Abnehmen fällt im Job nicht leicht

Wer ständig unter innerer Anspannung steht, schüttet vermehrt die Stresshormone Adrenalin, Noradrenalin, Cortisol und Corticosteronin aus. Das führt im Körper dazu, dass der Appetit auf Zucker und Fett gesteigert wird und die Fettspeicherung in den Zellen besonders gut funktioniert – keine gute Vorraussetzung für eine gesunde Ernährung im Job-Alltag. Der Verzicht auf den Schokoriegel zwischendurch ist also nicht leicht.

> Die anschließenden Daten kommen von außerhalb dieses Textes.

-- ==== Sys2Proof/Tests/Slice0.lean ====
section
/-! SUPPORT. Tests of the model: the words of every constructor written out from R96, the ill-formed terms, vectors of
95_test_vectors.md (their ids in the comments), and a witness for the hypotheses of every statement. -/

namespace Sys2Proof.Tests

open Sys2Proof.Machine

/-! ## Well-formedness: the two words that family 0 gives away (R95) -/

theorem test_wf_refuses_sys_0E0 : (Instr.sys 0x0E0).wellFormed = false := by decide
theorem test_wf_refuses_sys_0EE : (Instr.sys 0x0EE).wellFormed = false := by decide
theorem test_wf_accepts_sys_neighbours :
    (Instr.sys 0x0E1).wellFormed = true ∧ (Instr.sys 0x0EF).wellFormed = true ∧ (Instr.sys 0).wellFormed = true := by
  decide

/-! ## Decoding: one word of every row, written out from the patterns of R96 -/

theorem test_decode_cls : decodeWord 0x00E0 = .ok .cls := by decide
theorem test_decode_ret : decodeWord 0x00EE = .ok .ret := by decide
theorem test_decode_sys : decodeWord 0x0123 = .ok (.sys 0x123) := by decide
theorem test_decode_jp : decodeWord 0x1ABC = .ok (.jp 0xABC) := by decide
theorem test_decode_call : decodeWord 0x2300 = .ok (.call 0x300) := by decide
theorem test_decode_seImm : decodeWord 0x332A = .ok (.seImm 3 0x2A) := by decide
theorem test_decode_sneImm : decodeWord 0x4F01 = .ok (.sneImm 15 0x01) := by decide
theorem test_decode_seReg : decodeWord 0x5120 = .ok (.seReg 1 2) := by decide
theorem test_decode_ldImm : decodeWord 0x6A2F = .ok (.ldImm 10 0x2F) := by decide
theorem test_decode_addImm : decodeWord 0x7105 = .ok (.addImm 1 0x05) := by decide
theorem test_decode_ldReg : decodeWord 0x8120 = .ok (.ldReg 1 2) := by decide
theorem test_decode_orReg : decodeWord 0x8121 = .ok (.orReg 1 2) := by decide
theorem test_decode_andReg : decodeWord 0x8122 = .ok (.andReg 1 2) := by decide
theorem test_decode_xorReg : decodeWord 0x8123 = .ok (.xorReg 1 2) := by decide
theorem test_decode_addReg : decodeWord 0x8F14 = .ok (.addReg 15 1) := by decide
theorem test_decode_sub : decodeWord 0x8015 = .ok (.sub 0 1) := by decide
theorem test_decode_shr : decodeWord 0x8106 = .ok (.shr 1 0) := by decide
theorem test_decode_subn : decodeWord 0x8127 = .ok (.subn 1 2) := by decide
theorem test_decode_shl : decodeWord 0x8FFE = .ok (.shl 15 15) := by decide
theorem test_decode_sneReg : decodeWord 0x9120 = .ok (.sneReg 1 2) := by decide
theorem test_decode_ldI : decodeWord 0xA2F0 = .ok (.ldI 0x2F0) := by decide
theorem test_decode_jpV0 : decodeWord 0xB2FE = .ok (.jpV0 0x2FE) := by decide
theorem test_decode_rnd : decodeWord 0xC30F = .ok (.rnd 3 0x0F) := by decide
theorem test_decode_drw : decodeWord 0xD01F = .ok (.drw 0 1 15) := by decide
theorem test_decode_skp : decodeWord 0xE29E = .ok (.skp 2) := by decide
theorem test_decode_sknp : decodeWord 0xE2A1 = .ok (.sknp 2) := by decide
theorem test_decode_ldVxDt : decodeWord 0xF307 = .ok (.ldVxDt 3) := by decide
theorem test_decode_ldVxK : decodeWord 0xF30A = .ok (.ldVxK 3) := by decide
theorem test_decode_ldDtVx : decodeWord 0xF315 = .ok (.ldDtVx 3) := by decide
theorem test_decode_ldStVx : decodeWord 0xF318 = .ok (.ldStVx 3) := by decide
theorem test_decode_addI : decodeWord 0xF21E = .ok (.addI 2) := by decide
theorem test_decode_ldF : decodeWord 0xF429 = .ok (.ldF 4) := by decide
theorem test_decode_ldB : decodeWord 0xF533 = .ok (.ldB 5) := by decide
theorem test_decode_stRegs : decodeWord 0xF255 = .ok (.stRegs 2) := by decide
theorem test_decode_ldRegs : decodeWord 0xF165 = .ok (.ldRegs 1) := by decide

Die beste Lösung ist, solche Dickmacher erst gar nicht mit zur Arbeit zu nehmen. Stattdessen sollte man durch eiweißreiche Kost ein permanentes Sättigungsgefühl erreichen. Buttermilch oder ein Naturjoghurt helfen aus, wenn es heikel wird.

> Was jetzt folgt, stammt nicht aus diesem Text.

-- ==== Sys2Proof/Machine/CountParity.lean ====
section
/-! DEFINITION. Population count and parity (spec/41_count_parity.md): COUNT, PARITY, PARITYN. -/

namespace Sys2Proof.Machine

/-! ### The operations on W-bit values -/

/-- COUNT (R141 to R143): the exact population count. -/
def countResult {w : Nat} (a : BitVec w) : BitVec w := BitVec.ofNat w (popcount a)

/-- PARITY (R144, R145, R148): the population count modulo 2. -/
def parityResult {w : Nat} (a : BitVec w) : BitVec w := BitVec.ofNat w (popcount a % 2)

/-- The loop of R146 and R147: `while s != 0: r = r ^ (s & m); s = s >> n`. The shift by n = W gives 0,
as the rules' `(n == W) ? 0` does. At most ceil(W/n) rounds run, so the bound on rounds is never
met by a call with `rounds = W` and n >= 1 (log entry 15). -/
def foldGroups {w : Nat} (m : BitVec w) (n : Nat) : Nat → BitVec w → BitVec w → BitVec w
  | 0, r, _ => r
  | rounds + 1, r, s =>
    if s = 0#w then r else foldGroups m n rounds (r ^^^ (s &&& m)) (s >>> n)

/-- PARITYN (R146, R147, R149): the exclusive-or of all n-bit groups. -/
def parityNResult {w : Nat} (a : BitVec w) (n : Int) : BitVec w :=
  if SizeIn w n then foldGroups (ones w n.toNat) n.toNat w 0#w a else Config.uParityN w a n

/-! ### The commands -/

/-- COUNT.W32 (R142). -/
def execCountW32 (s : State) : StepResult := writeResult (countResult (dataA 32 s)) s

/-- COUNT.W64 (R143). -/
def execCountW64 (s : State) : StepResult := writeResult (countResult (dataA 64 s)) s

/-- PARITY.W32 (R144). -/
def execParityW32 (s : State) : StepResult := writeResult (parityResult (dataA 32 s)) s

/-- PARITY.W64 (R145). -/
def execParityW64 (s : State) : StepResult := writeResult (parityResult (dataA 64 s)) s

/-- PARITYN.W32 (R146). -/
def execParitynW32 (s : State) : StepResult :=
  writeResult (parityNResult (dataA 32 s) (intK0 s)) s

/-- PARITYN.W64 (R147). -/
def execParitynW64 (s : State) : StepResult :=
  writeResult (parityNResult (dataA 64 s) (intK0 s)) s

end Sys2Proof.Machine
end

Zum Essen einen Platzwechsel vornehmen

Essen Sie auch die Snacks möglichst nicht am Arbeitsplatz direkt. Gehen Sie eine Runde, besuchen Sie einen Kollegen, anstatt mit ihm zu telefonieren, stellen Sie sich an ein Fenster und atmen Sie beim Snacken einmal kräftig durch. Danach kann man dann auch wieder voller Elan an die Arbeit gehen.

Kaffee trinken nur in Maßen

Wer unter Druck steht, trinkt häufig viel Kaffee. Leider bringt der unseren Körper dazu, noch mehr Stresshormone auszuschütten. Die nächste Heißhunger-Attacke droht. Ein Kräutertee wirkt beruhigend und bringt Abwechslung in Ihren Tag.

„Rettungs-Ringe“ durch Stress?

Wussten Sie, dass Stress-Fett sich am Bauch absetzt? In der Steinzeit, war der Körper darauf trainiert, in bedrohlichen Situationen Stresshormone auszuschütten, damit wir schneller wegrennen oder anders agieren können. Diese Hormone wurden dann auch umgesetzt.

Heute sitzen wir gestresst im Auto oder stehen genervt und unter Termindruck in der Supermarkt-Schlange und die Stresshormone werden nicht verwertet. Der erhöhte Cortisolspiegel bringt den Körper dazu, sich ein Fettdepot mit schnell verfügbaren Energiekonserven anzulegen. Er tut dies in der Nähe unserer Stoffwechselzentrale – der Leber. Das führt zu den unschönen Ringen um den Bauch.